─── Record excerpts
/-- Block PSCP of a Prism die: R743, R744, R745, R746, R747. -/
def rowsPSCP0 : List RegRow := [
  ⟨0x0, 1, 1, .cf, 0xFFF, 0xFFF, 0x0, 0x0, 0x190, false⟩,
  ⟨0x1, 1, 1, .cf, 0xFFFFFFFFF, 0xFFFFFFFFF, 0x0, 0x0, 0x0, false⟩,
  ⟨0x2, 1, 1, .cf, 0xFFFFFFFF, 0xFFFFFFFF, 0x0, 0x0, 0x1, false⟩,
  ⟨0x3, 1, 1, .cf, 0xFFFFFFFFFFFF, 0xFFFFFFFFFFFF, 0x0, 0x0, 0x0, false⟩,
  ⟨0x4, 1, 1, .rw, 0xFFFFFFFFF, 0xFFFFFFFFF, 0x0, 0x0, 0x271000400, false⟩,
  ⟨0x5, 1, 1, .ro, 0x1FFFF, 0x0, 0x1FFFF, 0x0, 0x0, false⟩,
  ⟨0x6, 1, 1, .ro, 0xFFFFFFFFFFFF, 0x0, 0xFFFFFFFFFFFF, 0x0, 0x0, false⟩,
  ⟨0x7, 1, 1, .sc, 0xFF000F, 0xFF000F, 0x0, 0x0, 0x0, false⟩,
  ⟨0x8, 1, 1, .rw, 0x7F, 0x7F, 0x0, 0x0, 0x0, false⟩,
  ⟨0x9, 1, 1, .ro, 0x7FFFF, 0x0, 0x0, 0x0, 0x0, false⟩,
  ⟨0x10, 16, 4, .ro, 0xFFFFFFFFFFFF, 0x0, 0x0, 0x0, 0x0, false⟩,
  ⟨0x11, 16, 4, .ro, 0xFFFFFFFFFFFF, 0x0, 0x0, 0x0, 0x0, false⟩]

/-- Block PSCP, continued. -/
def rowsPSCP1 : List RegRow := [
  ⟨0x12, 16, 4, .ro, 0xFFFFFFFFFFFF, 0x0, 0x0, 0x0, 0x0, false⟩,
  ⟨0x13, 16, 4, .ro, 0x3F, 0x0, 0x0, 0x0, 0x0, false⟩,
  ⟨0x80, 64, 2, .rw, 0x3FFFFFFFF, 0x3FFFFFFFF, 0x0, 0x0, 0x0, false⟩,
  ⟨0x81, 64, 2, .rw, 0xFFFFFF, 0xFFFFFF, 0x0, 0x0, 0x0, false⟩,
  ⟨0x100, 1, 1, .rw, 0x3FFFFFF, 0x7FFFFF, 0x0, 0x0, 0x0, false⟩,
  ⟨0x101, 1, 1, .rw, 0xFFFFFFFFFFFF, 0xFFFFFFFFFFFF, 0x0, 0x0, 0x0, false⟩,
  ⟨0x102, 1, 1, .rw, 0xFFFFFFFFFF, 0xFFFFFFFFFF, 0x0, 0x0, 0x0, false⟩,
  ⟨0x140, 64, 1, .ro, 0xFFFFFFFFFFFF, 0x0, 0x0, 0x0, 0x0, false⟩,
  ⟨0x200, 12, 1, .ro, 0xFFFFFFFFFFFF, 0x0, 0x0, 0x0, 0x0, false⟩]

/-- Block PSCP, continued. -/
def rowsPSCP : List RegRow := rowsPSCP0 ++ rowsPSCP1

/-- Block TIME of a Prism die: R384, R385, R386. -/
def rowsTIME : List RegRow := [
  ⟨0x0, 1, 1, .ro, 0xFFFFFFFFFFFF, 0x0, 0xFFFFFFFFFFFF, 0x0, 0x0, false⟩,
  ⟨0x1, 1, 1, .rw, 0xFFFFFFFF, 0xFFFFFFFF, 0x0, 0x0, 0x0, false⟩,
  ⟨0x2, 1, 1, .rw, 0xFFFFFFFFFFFF, 0xFFFFFFFFFFFF, 0x0, 0x0, 0x0, false⟩,
  ⟨0x3, 1, 1, .ro, 0x1FFFF, 0x0, 0x0, 0x0, 0x0, false⟩,
  ⟨0x4, 1, 1, .rw, 0xFFFFFFFFFFFF, 0xFFFFFFFFFFFF, 0x0, 0x0, 0x0, false⟩,
  ⟨0x5, 1, 1, .rw, 0x3FFFFFFF, 0x3FFFFFFF, 0x0, 0x0, 0x0, false⟩,
  ⟨0x6, 1, 1, .rw, 0xFFFFFFFFFFFF, 0xFFFFFFFFFFFF, 0x0, 0x0, 0x0, false⟩,
  ⟨0x7, 1, 1, .rw, 0xF, 0x7, 0x0, 0x0, 0x0, false⟩,
  ⟨0x8, 1, 1, .ro, 0xFFFFFFFFFFFF, 0x0, 0x0, 0x0, 0x0, false⟩,
  ⟨0x9, 1, 1, .sc, 0xFF0007, 0xFF0007, 0x0, 0x0, 0x0, false⟩,
  ⟨0xA, 1, 1, .ro, 0xFFFFFFFFFFFF, 0x0, 0xFFFFFFFFFFFF, 0x0, 0x0, false⟩,
  ⟨0xB, 1, 1, .ro, 0x3FFFFFFF, 0x0, 0x3FFFFFFF, 0x0, 0x0, false⟩]

/-- Block DEV of a drive die: R189, R190. -/
def rowsDEVD : List RegRow := [
  ⟨0x0, 1, 1, .ro, 0xFFFFF7, 0x0, 0x0, 0xFFFFF7, 0x0, false⟩,
  ⟨0x1, 1, 1, .ro, 0xFFFFFFFFFFFF, 0x0, 0x0, 0xFFFFFFFFFFFF, 0x0, false⟩,
  ⟨0x2, 1, 1, .ro, 0x77, 0x0, 0x0, 0x77, 0x0, false⟩,
  ⟨0x3, 1, 1, .ro, 0xFFFF0001, 0x0, 0x0, 0x0, 0x0, false⟩]

/-- Block SUP of a drive die: R93, R94, R95, R96, R97. -/
def rowsSUP : List RegRow := [
  ⟨0x1, 1, 1, .pw, 0x1FF01FF, 0x1FF01FF, 0x0, 0x0, 0x380046, false⟩,
  ⟨0x2, 1, 1, .ro, 0xFFFFFFFFFFFF, 0x0, 0xFFFFFFFFFFFF, 0x0, 0x0, false⟩,
  ⟨0x3, 1, 1, .pw, 0x1, 0x1, 0x0, 0x0, 0x0, false⟩,
  ⟨0x4, 1, 1, .sc, 0xFF037F, 0xFF007F, 0x300, 0x0, 0x0, false⟩,
  ⟨0x5, 1, 1, .ro, 0xFFFFFF7F, 0x0, 0x3F, 0x40, 0xFFFFFF00, false⟩]

/-- Block FUSE of a drive die: R652, R778. -/
def rowsFUSE : List RegRow := [
  ⟨0x1, 1, 1, .ro, 0x1FF, 0x0, 0x0, 0x1FF, 0x0, false⟩,
  ⟨0x2, 1, 1, .ro, 0xFFFFFF, 0x0, 0x0, 0xFFFFFF, 0x0, false⟩,
  ⟨0x3, 1, 1, .ro, 0xFFFF, 0x0, 0x0, 0xFFFF, 0x0, false⟩,
  ⟨0x4, 1, 1, .ro, 0xFFFFFFFFF, 0x0, 0x0, 0xFFFFFFFFF, 0x0, false⟩,
  ⟨0x8, 8, 1, .ro, 0x3FFFFFFFF, 0x0, 0x0, 0x3FFFFFFFF, 0x0, false⟩,
  ⟨0x10, 28, 1, .ro, 0xFFFFFFFFFFFF, 0x0, 0x0, 0xFFFFFFFFFFFF, 0x0, false⟩]

/-- Block CHN of a drive die: R645, R646, R647, R648, R649. -/
def rowsCHN : List RegRow := [
  ⟨0x0, 1, 1, .cf, 0x3FFFFFFFFFF, 0x3FFFFFFFFFF, 0x0, 0x0, 0x320531400, false⟩,
  ⟨0x1, 1, 1, .cf, 0xFFFFFFFFFFFF, 0xFFFFFFFFFFFF, 0x0, 0x0, 0x0, false⟩,
  ⟨0x2, 1, 1, .rw, 0xFFF, 0xFFF, 0x0, 0x0, 0x0, false⟩,
  ⟨0x3, 1, 1, .rw, 0xFFFFFFF, 0xFFFFFFF, 0x0, 0x0, 0x0, false⟩,
  ⟨0x4, 1, 1, .ro, 0xFFFFFF, 0x0, 0xF3E0FF, 0x0, 0x1100, false⟩,
  ⟨0x5, 1, 1, .ro, 0xFFFFFFFFFFF, 0x0, 0xFFFFFFFFFFF, 0x0, 0x0, false⟩,
  ⟨0x6, 1, 1, .ro, 0xFFFFFFFFFFFF, 0x0, 0xFFFFFF, 0x0, 0x0, false⟩,
  ⟨0x7, 1, 1, .ro, 0xFFFFFFFFFF, 0x0, 0x2, 0x0, 0x0, false⟩,
  ⟨0x8, 1, 1, .sc, 0xFF03FF, 0xFF03FF, 0x0, 0x0, 0x0, false⟩,
  ⟨0x100, 11, 1, .ro, 0xFFFFFFFFFFFF, 0x0, 0x0, 0x0, 0x0, false⟩]

/-- Block IN of a drive die: R650. -/
def rowsIN : List RegRow := [
  ⟨0x0, 24, 1, .cf, 0x1FFFFFFFFF, 0x1FFFFFFFFF, 0x0, 0x0, 0xC0140A050, false⟩,
  ⟨0x20, 24, 1, .ro, 0x1FFFF, 0x0, 0x1FFFF, 0x0, 0x0, false⟩,
  ⟨0x40, 1, 1, .ro, 0xFFFFFF, 0x0, 0xFFFFFF, 0x0, 0x0, false⟩,
  ⟨0x41, 1, 1, .sc, 0xFF0003, 0xFF0003, 0x0, 0x0, 0x0, false⟩,
  ⟨0x42, 1, 1, .ro, 0x3F, 0x0, 0x0, 0x0, 0x0, false⟩]

/-- Block PIN of a drive die: R652. -/
def rowsPIN : List RegRow := [
  ⟨0x1, 8, 1, .ro, 0x3FFFFFFFF, 0x0, 0x0, 0x3FFFFFFFF, 0x0, false⟩,
  ⟨0x9, 1, 1, .ro, 0x1FFFFFFFF, 0x0, 0x1FFFF, 0x0, 0x0, false⟩,
  ⟨0xA, 1, 1, .pw, 0x1, 0x1, 0x0, 0x0, 0x0, false⟩,
  ⟨0xB, 1, 1, .sc, 0xFF0007, 0xFF0007, 0x0, 0x0, 0x0, false⟩]

/-- Block THM of a drive die: R651. -/
def rowsTHM : List RegRow := [
  ⟨0x0, 1, 1, .ro, 0x1FFFFFF, 0x0, 0x1FFFFFF, 0x0, 0x0, false⟩,
  ⟨0x1, 1, 1, .ro, 0xFFFFFF, 0x0, 0xFFFFFF, 0x0, 0x0, false⟩,
  ⟨0x2, 1, 1, .sc, 0xFF000F, 0xFF000F, 0x0, 0x0, 0x0, false⟩]

/-- Block XCVR of a drive die: R438. -/
def rowsXCVR : List RegRow := [
  ⟨0x1, 1, 1, .pw, 0xFFFF, 0xFFFF, 0x0, 0x0, 0x0, false⟩,
  ⟨0x2, 1, 1, .pw, 0xFFFF, 0xFFFF, 0x0, 0x0, 0x4444, false⟩,
  ⟨0x3, 1, 1, .ro, 0xFFFFFF, 0x0, 0xFFFFFF, 0x0, 0x0, false⟩,
  ⟨0x4, 1, 1, .sc, 0xFF001F, 0xFF001F, 0x0, 0x0, 0x0, false⟩,
  ⟨0x5, 1, 1, .ro, 0xF, 0x0, 0x0, 0x0, 0x0, false⟩]

/-- Block WKP of a drive die: R606, R607. -/
def rowsWKP0 : List RegRow := [
  ⟨0x1, 1, 1, .pw, 0xFFFFFFFFFF, 0xFFFFFFFFFF, 0x0, 0x0, 0x8000, false⟩,
  ⟨0x2, 1, 1, .pw, 0xFFFFFFFFFF, 0xFFFFFFFFFF, 0x0, 0x0, 0xC000, false⟩,
  ⟨0x3, 1, 1, .pw, 0x1FFFFFFFFF, 0x1FFFFFFFFF, 0x0, 0x0, 0x1F50225555, false⟩,
  ⟨0x4, 1, 1, .pw, 0x3FFFFFFFFF, 0x3FFFFFFFFF, 0x0, 0x0, 0x0, false⟩,
  ⟨0x5, 1, 1, .pw, 0x1FFFFFFF, 0x1FFFFFFF, 0x0, 0x0, 0x0, false⟩,
  ⟨0x6, 1, 1, .pw, 0xFFFFFFFFFFFF, 0xFFFFFFFFFFFF, 0x0, 0x0, 0x0, false⟩,
  ⟨0x7, 1, 1, .pw, 0xFFFF, 0xFFFF, 0x0, 0x0, 0x0, false⟩,
  ⟨0x8, 1, 1, .pw, 0x3FFFFFFFFF, 0x3FFFFFFFFF, 0x0, 0x0, 0x0, false⟩,
  ⟨0x9, 1, 1, .pw, 0x1FFFFFFF, 0x1FFFFFFF, 0x0, 0x0, 0x0, false⟩,
  ⟨0xA, 1, 1, .pw, 0xFFFFFFFFFFFF, 0xFFFFFFFFFFFF, 0x0, 0x0, 0x0, false⟩,
  ⟨0xB, 1, 1, .pw, 0xFFFF, 0xFFFF, 0x0, 0x0, 0x0, false⟩,
  ⟨0xC, 1, 1, .pw, 0xFFFFFFFFFFFF, 0xFFFFFFFFFFFF, 0x0, 0x0, 0x555555555555, false⟩]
──────
◆ **About this task**
Where a line above holds the string "drive", copy that line.

◆ **Output**
/-- Block DEV of a drive die: R189, R190. -/
/-- Block SUP of a drive die: R93, R94, R95, R96, R97. -/
/-- Block FUSE of a drive die: R652, R778. -/
/-- Block CHN of a drive die: R645, R646, R647, R648, R649. -/
/-- Block IN of a drive die: R650. -/
/-- Block PIN of a drive die: R652. -/
/-- Block THM of a drive die: R651. -/
/-- Block XCVR of a drive die: R438. -/
/-- Block WKP of a drive die: R606, R607. -/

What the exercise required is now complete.